EXERCISE DESCRIPTION:
Each line of the data below from the one holding "detail : Nat := 0" to the one holding "def postDie (s", inclusive, is to be reproduced exactly; no other line belongs in the answer.

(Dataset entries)
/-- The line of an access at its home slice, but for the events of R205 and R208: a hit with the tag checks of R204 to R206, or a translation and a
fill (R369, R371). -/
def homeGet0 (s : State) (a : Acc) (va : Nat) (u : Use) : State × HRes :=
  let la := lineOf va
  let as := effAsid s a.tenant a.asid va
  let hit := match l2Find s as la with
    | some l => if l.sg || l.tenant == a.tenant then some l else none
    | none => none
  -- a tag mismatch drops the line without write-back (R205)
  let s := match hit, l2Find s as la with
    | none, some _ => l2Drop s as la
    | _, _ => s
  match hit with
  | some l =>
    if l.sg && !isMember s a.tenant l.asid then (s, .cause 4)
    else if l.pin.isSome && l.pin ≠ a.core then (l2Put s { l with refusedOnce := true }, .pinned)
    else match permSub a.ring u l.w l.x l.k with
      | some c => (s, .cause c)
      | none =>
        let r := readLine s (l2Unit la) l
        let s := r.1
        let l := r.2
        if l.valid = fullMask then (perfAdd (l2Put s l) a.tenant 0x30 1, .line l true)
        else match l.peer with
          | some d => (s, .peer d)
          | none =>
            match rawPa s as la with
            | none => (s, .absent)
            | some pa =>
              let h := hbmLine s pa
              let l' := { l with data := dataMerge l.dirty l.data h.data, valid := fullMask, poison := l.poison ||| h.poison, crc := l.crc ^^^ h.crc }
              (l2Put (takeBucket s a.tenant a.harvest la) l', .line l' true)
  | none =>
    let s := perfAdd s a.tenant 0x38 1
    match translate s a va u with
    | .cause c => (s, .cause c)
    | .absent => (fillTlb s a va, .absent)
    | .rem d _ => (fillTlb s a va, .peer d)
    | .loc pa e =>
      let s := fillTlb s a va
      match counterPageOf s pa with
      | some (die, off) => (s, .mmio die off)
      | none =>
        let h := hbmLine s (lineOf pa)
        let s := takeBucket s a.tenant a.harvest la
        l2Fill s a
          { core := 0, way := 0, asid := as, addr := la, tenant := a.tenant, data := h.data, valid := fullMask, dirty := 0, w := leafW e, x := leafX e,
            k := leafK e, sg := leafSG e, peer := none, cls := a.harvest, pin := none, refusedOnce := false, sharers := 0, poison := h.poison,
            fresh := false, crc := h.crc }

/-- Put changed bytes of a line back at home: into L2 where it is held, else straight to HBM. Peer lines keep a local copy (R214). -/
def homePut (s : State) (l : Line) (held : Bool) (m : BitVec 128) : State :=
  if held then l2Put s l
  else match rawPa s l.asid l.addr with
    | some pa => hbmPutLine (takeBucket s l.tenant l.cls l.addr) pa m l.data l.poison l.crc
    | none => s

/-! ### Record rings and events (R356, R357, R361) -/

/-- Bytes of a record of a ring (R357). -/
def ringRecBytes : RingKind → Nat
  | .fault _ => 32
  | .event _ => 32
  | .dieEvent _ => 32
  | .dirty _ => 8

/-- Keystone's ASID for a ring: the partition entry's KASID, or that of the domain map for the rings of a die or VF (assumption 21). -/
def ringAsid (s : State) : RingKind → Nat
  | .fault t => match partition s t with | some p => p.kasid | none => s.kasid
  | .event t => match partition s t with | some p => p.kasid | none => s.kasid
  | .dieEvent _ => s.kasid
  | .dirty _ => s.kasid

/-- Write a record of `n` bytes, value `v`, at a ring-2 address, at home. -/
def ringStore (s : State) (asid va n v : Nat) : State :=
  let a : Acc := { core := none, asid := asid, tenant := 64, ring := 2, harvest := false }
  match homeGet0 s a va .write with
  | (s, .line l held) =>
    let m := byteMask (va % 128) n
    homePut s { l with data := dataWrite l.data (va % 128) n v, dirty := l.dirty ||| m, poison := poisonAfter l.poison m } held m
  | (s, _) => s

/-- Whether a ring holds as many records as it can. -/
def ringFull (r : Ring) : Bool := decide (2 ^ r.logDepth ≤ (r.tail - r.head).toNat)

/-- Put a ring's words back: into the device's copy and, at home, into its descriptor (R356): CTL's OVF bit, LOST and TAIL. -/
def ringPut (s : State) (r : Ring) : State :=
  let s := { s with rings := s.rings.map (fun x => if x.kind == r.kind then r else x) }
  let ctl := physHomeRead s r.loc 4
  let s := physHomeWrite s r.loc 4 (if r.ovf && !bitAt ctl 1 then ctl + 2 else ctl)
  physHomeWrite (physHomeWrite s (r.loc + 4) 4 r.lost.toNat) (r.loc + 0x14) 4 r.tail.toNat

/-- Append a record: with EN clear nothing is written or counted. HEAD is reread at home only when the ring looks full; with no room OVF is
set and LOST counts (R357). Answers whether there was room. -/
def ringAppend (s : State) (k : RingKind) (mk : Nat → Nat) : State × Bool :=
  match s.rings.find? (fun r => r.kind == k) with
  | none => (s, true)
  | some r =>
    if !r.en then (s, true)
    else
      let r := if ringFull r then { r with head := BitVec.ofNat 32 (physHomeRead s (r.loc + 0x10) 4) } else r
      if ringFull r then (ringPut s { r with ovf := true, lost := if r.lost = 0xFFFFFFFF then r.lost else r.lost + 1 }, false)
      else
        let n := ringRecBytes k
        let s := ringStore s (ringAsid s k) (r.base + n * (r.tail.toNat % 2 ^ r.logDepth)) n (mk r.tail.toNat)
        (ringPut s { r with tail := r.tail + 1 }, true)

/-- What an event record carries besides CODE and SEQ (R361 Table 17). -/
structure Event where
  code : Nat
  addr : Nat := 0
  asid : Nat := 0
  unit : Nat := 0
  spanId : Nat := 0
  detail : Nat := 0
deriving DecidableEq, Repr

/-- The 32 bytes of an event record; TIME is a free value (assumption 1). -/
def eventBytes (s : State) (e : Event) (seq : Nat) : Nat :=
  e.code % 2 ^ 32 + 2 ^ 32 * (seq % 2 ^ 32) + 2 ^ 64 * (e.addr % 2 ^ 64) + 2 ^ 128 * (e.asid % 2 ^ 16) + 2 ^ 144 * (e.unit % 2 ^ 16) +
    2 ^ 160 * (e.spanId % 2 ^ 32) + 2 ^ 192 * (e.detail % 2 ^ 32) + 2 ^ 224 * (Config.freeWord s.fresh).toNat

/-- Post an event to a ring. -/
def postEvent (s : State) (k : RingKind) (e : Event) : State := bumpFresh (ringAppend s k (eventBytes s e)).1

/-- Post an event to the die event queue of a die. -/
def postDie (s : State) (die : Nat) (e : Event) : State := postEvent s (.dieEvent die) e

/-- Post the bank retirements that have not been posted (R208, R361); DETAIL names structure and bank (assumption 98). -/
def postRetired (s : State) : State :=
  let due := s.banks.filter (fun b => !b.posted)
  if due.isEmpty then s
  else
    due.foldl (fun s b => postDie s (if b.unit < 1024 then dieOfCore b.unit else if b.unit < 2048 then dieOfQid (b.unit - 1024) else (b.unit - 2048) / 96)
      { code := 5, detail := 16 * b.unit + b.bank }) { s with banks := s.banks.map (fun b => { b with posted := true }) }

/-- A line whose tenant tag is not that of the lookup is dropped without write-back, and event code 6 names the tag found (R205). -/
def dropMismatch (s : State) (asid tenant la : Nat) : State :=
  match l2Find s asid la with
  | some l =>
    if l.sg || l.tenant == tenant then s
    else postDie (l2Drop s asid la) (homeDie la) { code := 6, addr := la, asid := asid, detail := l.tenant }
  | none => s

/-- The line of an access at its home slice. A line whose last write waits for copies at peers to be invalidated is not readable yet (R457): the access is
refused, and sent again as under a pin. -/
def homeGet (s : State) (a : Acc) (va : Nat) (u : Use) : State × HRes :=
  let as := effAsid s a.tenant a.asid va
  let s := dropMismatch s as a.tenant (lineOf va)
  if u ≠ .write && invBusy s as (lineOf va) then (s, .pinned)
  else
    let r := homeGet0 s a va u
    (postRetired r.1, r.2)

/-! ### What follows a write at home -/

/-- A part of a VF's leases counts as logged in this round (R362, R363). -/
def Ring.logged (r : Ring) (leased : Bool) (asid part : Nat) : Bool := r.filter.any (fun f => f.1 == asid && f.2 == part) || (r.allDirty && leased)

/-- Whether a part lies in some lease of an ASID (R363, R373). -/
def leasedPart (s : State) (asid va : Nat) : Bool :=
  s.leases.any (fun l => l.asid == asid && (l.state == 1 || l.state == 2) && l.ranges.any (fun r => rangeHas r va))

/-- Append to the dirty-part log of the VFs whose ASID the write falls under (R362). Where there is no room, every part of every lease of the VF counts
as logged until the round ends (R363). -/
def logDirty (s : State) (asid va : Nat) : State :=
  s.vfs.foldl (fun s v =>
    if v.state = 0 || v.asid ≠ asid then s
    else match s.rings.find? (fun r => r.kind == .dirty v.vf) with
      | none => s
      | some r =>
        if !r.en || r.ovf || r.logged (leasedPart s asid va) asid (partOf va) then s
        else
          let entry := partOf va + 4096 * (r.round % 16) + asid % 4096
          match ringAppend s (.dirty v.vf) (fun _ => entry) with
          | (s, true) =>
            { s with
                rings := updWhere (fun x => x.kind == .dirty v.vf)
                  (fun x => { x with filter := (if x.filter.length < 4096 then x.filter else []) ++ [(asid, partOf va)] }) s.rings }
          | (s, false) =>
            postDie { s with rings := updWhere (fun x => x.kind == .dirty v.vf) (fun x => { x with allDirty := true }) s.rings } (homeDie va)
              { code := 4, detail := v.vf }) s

RESULT:
  detail : Nat := 0
deriving DecidableEq, Repr

/-- The 32 bytes of an event record; TIME is a free value (assumption 1). -/
def eventBytes (s : State) (e : Event) (seq : Nat) : Nat :=
  e.code % 2 ^ 32 + 2 ^ 32 * (seq % 2 ^ 32) + 2 ^ 64 * (e.addr % 2 ^ 64) + 2 ^ 128 * (e.asid % 2 ^ 16) + 2 ^ 144 * (e.unit % 2 ^ 16) +
    2 ^ 160 * (e.spanId % 2 ^ 32) + 2 ^ 192 * (e.detail % 2 ^ 32) + 2 ^ 224 * (Config.freeWord s.fresh).toNat

/-- Post an event to a ring. -/
def postEvent (s : State) (k : RingKind) (e : Event) : State := bumpFresh (ringAppend s k (eventBytes s e)).1

/-- Post an event to the die event queue of a die. -/
def postDie (s : State) (die : Nat) (e : Event) : State := postEvent s (.dieEvent die) e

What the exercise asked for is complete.